I'm not sure I understand.  Is this a kid of yours or something?
Is this an argument of Karate vs. body piercing?  Um, okay, if you fight with body piercings in, or train with them in, there is the distinct possiblity that one of them will get ripped out.
And nobody gets anything out of the martial arts if they are forced to go.
:asian:


----------



## kenposcum (Oct 23, 2002)

Oh, dur.  If you want a belly ring, go ahead and get one.  But not because your friend was too scared to get one by herself.
Just my opinion, but I don't think body piercings of any variety look sexy.  It's more like, "Look!  Somebody started a trend!  I'm a member of the herd too!"
Just my .02.
:asian:


----------



## ace (Oct 23, 2002)

I 've had mine for years 
I never have to take it out for a Fight.
><><><


----------



## Skarbromantis (Oct 23, 2002)

Tell her to beat it...and go train!

Skard1


----------



## rachel (Oct 23, 2002)

I just found out that the class I'll be in has a yellow belt, a blue belt and the rest are brown or black belts. Will be interesting


----------



## RyuShiKan (Oct 23, 2002)

> _Originally posted by rachel _
> 
> *As some of you know, I'll be starting kempo karate in a few weeks. My question is... My friend  will join with me if I get a belly ring with her. I wonder will the waistband of the gi rubbing and moving while I do my routines irritate my skin and cause an infection of will it not bother it. If it will I'll join karate without her and forget the belly ring. *




I think we might have to actually see the belly ring before we make a judgement call...


----------



## Matt Stone (Oct 23, 2002)

> _Originally posted by RyuShiKan _
> 
> *I think we might have to actually see the belly ring before we make a judgement call...   *



I wholeheartedly support this call...!  

In my experience, women tend to wear nearly _everything_ lower than men, especially younger women...  And from the women I have had the wonderful opportunity of training with, their pants rode well below their navel.

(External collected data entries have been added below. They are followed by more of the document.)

-- ==== Sys2Proof/Machine/Ports.lean ====
section
/-! DEFINITION. The meanings of the commands of host ports, sessions, claims and cyclic frames (chapter 02). -/

namespace Sys2Proof.Machine

/-- READ (R43). A request with an opcode that the table of chapter 02 lacks comes by this row too: it is refused (R44). -/
def execRead (t : Nat) (f : Frame) (s : State) : Host.Outcome State Fault Refusal :=
  onBoth s t (fun m d => d.frame m f (fun o => decide (o ≤ 0x01 ∨ 0x0C < o)) 0 true)

/-- WRITE (R43). -/
def execWrite (t : Nat) (f : Frame) (s : State) : Host.Outcome State Fault Refusal :=
  onBoth s t (fun m d => d.frame m f (fun o => o = 0x02) 0 true)

/-- BLOCK_START (R67). -/
def execBlockStart (t : Nat) (f : Frame) (s : State) : Host.Outcome State Fault Refusal :=
  onBoth s t (fun m d => d.frame m f (fun o => o = 0x03) 0 true)

/-- BLOCK_DATA (R65). -/
def execBlockData (t : Nat) (f : Frame) (segs : Nat) (s : State) : Host.Outcome State Fault Refusal :=
  onBoth s t (fun m d => d.frame m f (fun o => o = 0x04) segs true)

/-- BLOCK_END (R67). -/
def execBlockEnd (t : Nat) (f : Frame) (nvOk : Bool) (s : State) : Host.Outcome State Fault Refusal :=
  onBoth s t (fun m d => d.frame m f (fun o => o = 0x05) 0 nvOk)

/-- BLOCK_TIMEOUT (R66). -/
def execBlockTimeout (t : Nat) (p : Fin 6) (s : State) : Host.Outcome State Fault Refusal :=
  onDev s t (fun d => d.blockTimeout p)

/-- CLAIM (R68). -/
def execClaim (t : Nat) (f : Frame) (s : State) : Host.Outcome State Fault Refusal :=
  onBoth s t (fun m d => d.frame m f (fun o => o = 0x06) 0 true)

/-- RELEASE (R69). -/
def execRelease (t : Nat) (f : Frame) (s : State) : Host.Outcome State Fault Refusal :=
  onBoth s t (fun m d => d.frame m f (fun o => o = 0x07) 0 true)

/-- SESSION_OPEN (R58). -/
def execSessionOpen (t : Nat) (f : Frame) (s : State) : Host.Outcome State Fault Refusal :=
  onBoth s t (fun m d => d.frame m f (fun o => o = 0x08) 0 true)

/-- SESSION_CLOSE (R60). -/
def execSessionClose (t : Nat) (f : Frame) (s : State) : Host.Outcome State Fault Refusal :=
  onBoth s t (fun m d => d.frame m f (fun o => o = 0x09) 0 true)

/-- SESSION_TIMEOUT (R60). -/
def execSessionTimeout (t : Nat) (p : Fin 6) (s : State) : Host.Outcome State Fault Refusal :=
  onDev s t (fun d => d.sessionTimeout p)

/-- DOZE_LIMIT (R60). -/
def execDozeLimit (t : Nat) (p : Fin 6) (s : State) : Host.Outcome State Fault Refusal :=
  onDev s t (fun d => d.dozeLimit p)

/-- FORCE_CLOSE (R64). -/
def execForceClose (t : Nat) (r : Req) (n : Fin 6) (s : State) : Host.Outcome State Fault Refusal :=
  onBoth s t (fun m d => d.putOne m r (0x1200 + n) 0x0B 1 1)

/-- CLAIM_HOLD (R70). -/
def execClaimHold (t : Nat) (p : Fin 6) (s : State) : Host.Outcome State Fault Refusal :=
  onDev s t (fun d => d.claimHold p)

/-- DOZE (R88). -/
def execDoze (t : Nat) (f : Frame) (s : State) : Host.Outcome State Fault Refusal :=
  onBoth s t (fun m d => d.frame m f (fun o => o = 0x0A) 0 true)

/-- SLEEP_N_FALL (R88). -/
def execSleepNFall (t : Nat) (s : State) : Host.Outcome State Fault Refusal :=
  onDev s t (fun d => d.sleepNFall)

/-- SLEEP_N_RISE (R88). -/
def execSleepNRise (t : Nat) (s : State) : Host.Outcome State Fault Refusal :=
  onDev s t (fun d => d.sleepNRise)

/-- NOTIFY_ACK (R87). -/
def execNotifyAck (t : Nat) (f : Frame) (s : State) : Host.Outcome State Fault Refusal :=
  onBoth s t (fun m d => d.frame m f (fun o => o = 0x0B) 0 true)

/-- PING (R44). -/
def execPing (t : Nat) (f : Frame) (s : State) : Host.Outcome State Fault Refusal :=
  onBoth s t (fun m d => d.frame m f (fun o => o = 0 || decide (0x0C ≤ o)) 0 true)

/-- WRITE_FRAME (R47). -/
def execWriteFrame (t : Nat) (bytes : List Byte) (cut : Bool) (s : State) : Host.Outcome State Fault Refusal :=
  onDev s t (fun d => d.writeFrame bytes cut)

/-- READ_FRAME (R49). -/
def execReadFrame (t : Nat) (clocks : Nat) (s : State) : Host.Outcome State Fault Refusal :=
  onDev s t (fun d => d.readFrame clocks)

/-- STATUS (R48). -/
def execStatus (t : Nat) (s : State) : Host.Outcome State Fault Refusal :=
  onDev s t (fun d => d.spiStatusRead)

/-- CLASSICAL_DISCARD (R52). -/
def execClassicalDiscard (t : Nat) (p : Fin 6) (s : State) : Host.Outcome State Fault Refusal :=
  onDev s t (fun d => d.classicalDiscard p)

/-- BUS_OFF (R53). -/
def execBusOff (t : Nat) (p : Fin 6) (s : State) : Host.Outcome State Fault Refusal :=
  onDev s t (fun d => d.busOff p)

/-- FRAGMENTS_DISCARDED (R55). -/
def execFragmentsDiscarded (t : Nat) (p : Fin 6) (s : State) : Host.Outcome State Fault Refusal :=
  onDev s t (fun d => d.fragmentDiscard p)

/-- ARP_REQUEST (R55). -/
def execArpRequest (t : Nat) (p : Fin 6) (target : Nat) (s : State) : Host.Outcome State Fault Refusal :=
  onDev s t (fun d => d.arpRequest p target)

/-- ICMP_ECHO (R55). -/
def execIcmpEcho (t : Nat) (p : Fin 6) (target : Nat) (data : List Byte) (s : State) : Host.Outcome State Fault Refusal :=
  onDev s t (fun d => d.icmpEcho p target data)

/-- LINK_UP_FALL (R57). -/
def execLinkUpFall (t : Nat) (p : Fin 6) (s : State) : Host.Outcome State Fault Refusal :=
  onDev s t (fun d => d.linkFall p)

/-- VETO_WRITE (R76). -/
def execVetoWrite (t : Nat) (f : Frame) (s : State) : Host.Outcome State Fault Refusal :=
  onBoth s t (fun m d => if d.isVeto f then d.frame m f (fun o => o = 0x02) 0 true else (d, {}))

/-- GUARDIAN_LOCK (R74). -/
def execGuardianLock (t : Nat) (r : Req) (s : State) : Host.Outcome State Fault Refusal :=
  onBoth s t (fun m d => d.putOne m r 0x1800 0x02 1 1)

/-- CYCLIC_ENABLE (R80). -/
def execCyclicEnable (t : Nat) (r : Req) (n : Fin 64) (s : State) : Host.Outcome State Fault Refusal :=
  onBoth s t (fun m d => d.putOne m r (0x1400 + n) 0x01 1 1)

/-- CYCLIC_TIME_TRIGGER (R82). -/
def execCyclicTimeTrigger (t : Nat) (n : Fin 64) (s : State) : Host.Outcome State Fault Refusal :=
  onBoth s t (fun m d => (d.cycTime m n, {}))

/-- CYCLIC_ANGLE_TRIGGER (R82). -/
def execCyclicAngleTrigger (t : Nat) (n : Fin 64) (slot : Fin 24) (s : State) : Host.Outcome State Fault Refusal :=
  onBoth s t (fun m d => (d.cycAngleTrigger m n slot, {}))

/-- CYCLIC (R83). -/
def execCyclic (t : Nat) (n : Fin 64) (s : State) : Host.Outcome State Fault Refusal :=
  onDev s t (fun d => d.cycSend n)

/-- MOD_TIME (R86). -/
def execModTime (t : Nat) (p : Fin 6) (s : State) : Host.Outcome State Fault Refusal :=
  onDev s t (fun d => d.modTime p)

/-- NOTIFY (R86). -/
def execNotify (t : Nat) (p : Fin 6) (s : State) : Host.Outcome State Fault Refusal :=
  onDev s t (fun d => d.notify p)

/-- ACTIVATE (R97). -/
def execActivate (t : Nat) (r : Req) (s : State) : Host.Outcome State Fault Refusal :=
  onBoth s t (fun m d => d.putOne m r 0x1030 0x03 1 1)

end Sys2Proof.Machine
end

I don't think it is the pants, but the jacket that might cause some irritation.

Also, bear in mind that, while not taught frequently enough, the belt is NOT to be tied up below your ribs!  I have seen too many mini-mall karate schools where nearly all the students (especially the females) had their belts tied almost directly under their ribs!

The purpose for the belt is to teach you proper breathing.  It should be tied, snugly, just a few inches below the navel.  If you are exhaling properly, the knot should bob with each exhalation.

Good luck.  Keep us posted on how your training goes.

Gambarimasu.


----------



## 7starmantis (Oct 24, 2002)

> _Originally posted by rachel _
> 
> *As some of you know, I'll be starting kempo karate in a few weeks. My question is... My friend  will join with me if I get a belly ring with her. I wonder will the waistband of the gi rubbing and moving while I do my routines irritate my skin and cause an infection of will it not bother it. If it will I'll join karate without her and forget the belly ring. *



I would say get some of those new bandaids that are like gel or whatever, they are square and will deffinatly cover the bellybutton and the pericing, if your worried about it, especially if its a new piercing. I like body piercings myself, I had to take mine out for the job I have now, but in my mind I still have them!! 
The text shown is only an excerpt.